DATA IN THIS EXERCISE:
****

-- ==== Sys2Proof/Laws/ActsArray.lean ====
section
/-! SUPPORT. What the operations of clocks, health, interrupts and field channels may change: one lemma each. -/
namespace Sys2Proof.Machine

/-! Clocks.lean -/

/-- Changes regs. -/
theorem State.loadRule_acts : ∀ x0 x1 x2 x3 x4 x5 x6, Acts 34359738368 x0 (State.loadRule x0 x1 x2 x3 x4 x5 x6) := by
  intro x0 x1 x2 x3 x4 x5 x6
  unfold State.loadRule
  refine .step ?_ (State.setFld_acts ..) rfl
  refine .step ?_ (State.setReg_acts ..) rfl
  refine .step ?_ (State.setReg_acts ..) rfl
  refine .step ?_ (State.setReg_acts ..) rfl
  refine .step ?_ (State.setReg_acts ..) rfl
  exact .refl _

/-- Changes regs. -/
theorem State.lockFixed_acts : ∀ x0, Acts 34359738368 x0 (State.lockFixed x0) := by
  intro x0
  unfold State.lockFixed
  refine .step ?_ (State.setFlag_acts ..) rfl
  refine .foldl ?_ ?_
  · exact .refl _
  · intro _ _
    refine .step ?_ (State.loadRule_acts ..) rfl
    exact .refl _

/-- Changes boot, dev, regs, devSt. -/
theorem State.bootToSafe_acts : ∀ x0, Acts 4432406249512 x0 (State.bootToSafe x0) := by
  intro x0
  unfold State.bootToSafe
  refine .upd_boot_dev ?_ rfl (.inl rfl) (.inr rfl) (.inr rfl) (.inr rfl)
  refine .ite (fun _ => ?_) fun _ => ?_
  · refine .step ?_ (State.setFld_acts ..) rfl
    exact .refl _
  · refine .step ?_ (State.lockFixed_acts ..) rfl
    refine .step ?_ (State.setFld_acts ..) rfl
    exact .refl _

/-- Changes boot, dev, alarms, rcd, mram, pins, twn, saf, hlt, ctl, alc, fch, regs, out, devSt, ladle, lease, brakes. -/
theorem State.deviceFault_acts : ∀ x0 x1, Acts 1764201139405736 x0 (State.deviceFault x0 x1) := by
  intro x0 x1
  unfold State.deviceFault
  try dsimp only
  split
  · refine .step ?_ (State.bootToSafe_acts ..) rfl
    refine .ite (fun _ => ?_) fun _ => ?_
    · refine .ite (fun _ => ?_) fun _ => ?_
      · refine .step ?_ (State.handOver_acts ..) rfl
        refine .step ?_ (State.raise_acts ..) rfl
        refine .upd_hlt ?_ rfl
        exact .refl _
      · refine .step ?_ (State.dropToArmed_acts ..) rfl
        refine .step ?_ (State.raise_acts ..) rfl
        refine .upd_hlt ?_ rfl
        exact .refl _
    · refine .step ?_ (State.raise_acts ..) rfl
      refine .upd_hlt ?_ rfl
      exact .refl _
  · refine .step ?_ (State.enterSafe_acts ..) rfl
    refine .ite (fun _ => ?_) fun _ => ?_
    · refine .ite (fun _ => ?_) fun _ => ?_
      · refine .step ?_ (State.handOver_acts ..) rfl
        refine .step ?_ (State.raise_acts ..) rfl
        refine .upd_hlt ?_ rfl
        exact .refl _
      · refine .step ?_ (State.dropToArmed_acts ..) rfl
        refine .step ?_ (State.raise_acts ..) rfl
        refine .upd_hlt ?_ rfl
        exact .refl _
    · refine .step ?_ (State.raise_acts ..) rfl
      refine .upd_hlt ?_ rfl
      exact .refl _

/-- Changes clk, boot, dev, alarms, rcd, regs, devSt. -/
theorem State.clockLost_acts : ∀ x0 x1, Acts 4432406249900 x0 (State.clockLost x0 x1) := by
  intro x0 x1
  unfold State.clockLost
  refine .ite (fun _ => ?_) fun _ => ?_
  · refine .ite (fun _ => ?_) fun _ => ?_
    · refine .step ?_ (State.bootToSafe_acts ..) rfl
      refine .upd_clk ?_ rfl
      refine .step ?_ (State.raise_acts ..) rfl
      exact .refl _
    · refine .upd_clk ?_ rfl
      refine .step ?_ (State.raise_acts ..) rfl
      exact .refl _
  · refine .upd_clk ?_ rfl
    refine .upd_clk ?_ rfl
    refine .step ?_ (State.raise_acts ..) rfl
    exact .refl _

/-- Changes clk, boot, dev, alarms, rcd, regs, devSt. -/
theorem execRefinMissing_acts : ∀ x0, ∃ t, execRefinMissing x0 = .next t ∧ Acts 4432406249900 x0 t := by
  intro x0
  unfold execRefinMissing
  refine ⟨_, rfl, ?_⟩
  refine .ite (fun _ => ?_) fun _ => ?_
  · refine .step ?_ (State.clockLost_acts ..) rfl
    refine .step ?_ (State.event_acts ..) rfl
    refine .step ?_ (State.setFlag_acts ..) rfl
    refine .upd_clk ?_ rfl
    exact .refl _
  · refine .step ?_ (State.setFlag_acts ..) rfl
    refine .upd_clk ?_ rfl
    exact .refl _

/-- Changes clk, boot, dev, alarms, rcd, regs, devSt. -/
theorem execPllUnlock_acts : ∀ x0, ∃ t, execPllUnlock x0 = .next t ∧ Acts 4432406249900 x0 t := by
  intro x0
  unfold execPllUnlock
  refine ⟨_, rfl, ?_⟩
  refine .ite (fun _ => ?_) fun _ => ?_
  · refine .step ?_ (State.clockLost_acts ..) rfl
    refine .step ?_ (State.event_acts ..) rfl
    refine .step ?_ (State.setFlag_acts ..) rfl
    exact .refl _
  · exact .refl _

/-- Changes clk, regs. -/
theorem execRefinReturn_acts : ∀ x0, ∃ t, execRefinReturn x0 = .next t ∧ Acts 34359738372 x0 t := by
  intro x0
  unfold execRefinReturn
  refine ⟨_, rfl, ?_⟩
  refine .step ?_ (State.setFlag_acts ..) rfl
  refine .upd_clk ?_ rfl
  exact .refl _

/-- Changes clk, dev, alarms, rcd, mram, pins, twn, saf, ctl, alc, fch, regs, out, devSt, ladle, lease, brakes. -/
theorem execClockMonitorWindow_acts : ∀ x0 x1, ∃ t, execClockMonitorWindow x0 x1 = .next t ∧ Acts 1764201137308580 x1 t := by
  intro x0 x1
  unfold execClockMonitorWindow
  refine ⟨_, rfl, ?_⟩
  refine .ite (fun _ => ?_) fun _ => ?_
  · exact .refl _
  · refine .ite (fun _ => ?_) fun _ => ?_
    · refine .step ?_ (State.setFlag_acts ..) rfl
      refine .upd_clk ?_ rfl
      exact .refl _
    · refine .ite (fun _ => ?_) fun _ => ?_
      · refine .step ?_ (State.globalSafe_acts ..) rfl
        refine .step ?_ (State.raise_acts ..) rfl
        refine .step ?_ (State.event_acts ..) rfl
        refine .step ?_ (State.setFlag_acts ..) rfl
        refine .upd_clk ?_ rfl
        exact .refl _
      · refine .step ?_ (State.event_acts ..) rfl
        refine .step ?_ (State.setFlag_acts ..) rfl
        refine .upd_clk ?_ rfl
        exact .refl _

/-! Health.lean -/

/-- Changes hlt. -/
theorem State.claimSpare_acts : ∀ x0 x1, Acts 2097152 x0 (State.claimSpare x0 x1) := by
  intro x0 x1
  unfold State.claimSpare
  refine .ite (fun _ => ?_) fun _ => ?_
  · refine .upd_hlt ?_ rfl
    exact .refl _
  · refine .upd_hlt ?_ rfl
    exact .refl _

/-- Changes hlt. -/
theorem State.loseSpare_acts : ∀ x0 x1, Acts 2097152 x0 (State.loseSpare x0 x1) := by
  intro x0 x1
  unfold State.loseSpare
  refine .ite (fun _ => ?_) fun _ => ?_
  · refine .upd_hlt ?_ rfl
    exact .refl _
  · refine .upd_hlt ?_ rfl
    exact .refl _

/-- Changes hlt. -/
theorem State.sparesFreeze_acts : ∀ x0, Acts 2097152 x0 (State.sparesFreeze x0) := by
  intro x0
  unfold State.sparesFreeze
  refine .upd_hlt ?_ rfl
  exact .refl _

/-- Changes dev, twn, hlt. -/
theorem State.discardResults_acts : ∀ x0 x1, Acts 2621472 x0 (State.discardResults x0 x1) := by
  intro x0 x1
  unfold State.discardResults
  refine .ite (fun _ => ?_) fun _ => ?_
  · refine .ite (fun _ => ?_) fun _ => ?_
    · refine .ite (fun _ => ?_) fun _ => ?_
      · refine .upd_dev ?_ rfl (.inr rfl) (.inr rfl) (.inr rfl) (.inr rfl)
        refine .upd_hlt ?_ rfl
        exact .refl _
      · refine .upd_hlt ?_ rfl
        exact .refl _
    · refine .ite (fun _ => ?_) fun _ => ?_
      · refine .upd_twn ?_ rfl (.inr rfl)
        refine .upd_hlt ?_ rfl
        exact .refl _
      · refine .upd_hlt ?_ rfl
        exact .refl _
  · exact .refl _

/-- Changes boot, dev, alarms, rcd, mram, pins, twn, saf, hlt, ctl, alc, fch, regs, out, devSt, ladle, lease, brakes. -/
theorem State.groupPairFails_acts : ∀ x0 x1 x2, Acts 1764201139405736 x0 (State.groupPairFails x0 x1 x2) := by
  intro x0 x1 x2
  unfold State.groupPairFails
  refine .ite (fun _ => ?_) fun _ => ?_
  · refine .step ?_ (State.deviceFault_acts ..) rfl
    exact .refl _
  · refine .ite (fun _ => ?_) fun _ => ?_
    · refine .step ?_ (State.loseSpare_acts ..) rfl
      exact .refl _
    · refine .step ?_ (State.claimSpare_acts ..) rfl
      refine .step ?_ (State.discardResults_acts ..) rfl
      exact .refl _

****

WHAT YOU SHOULD DO: The number of lines in the listing above that contain "sparesFreeze" is all that should be stated.

TASK RESPONSE: 2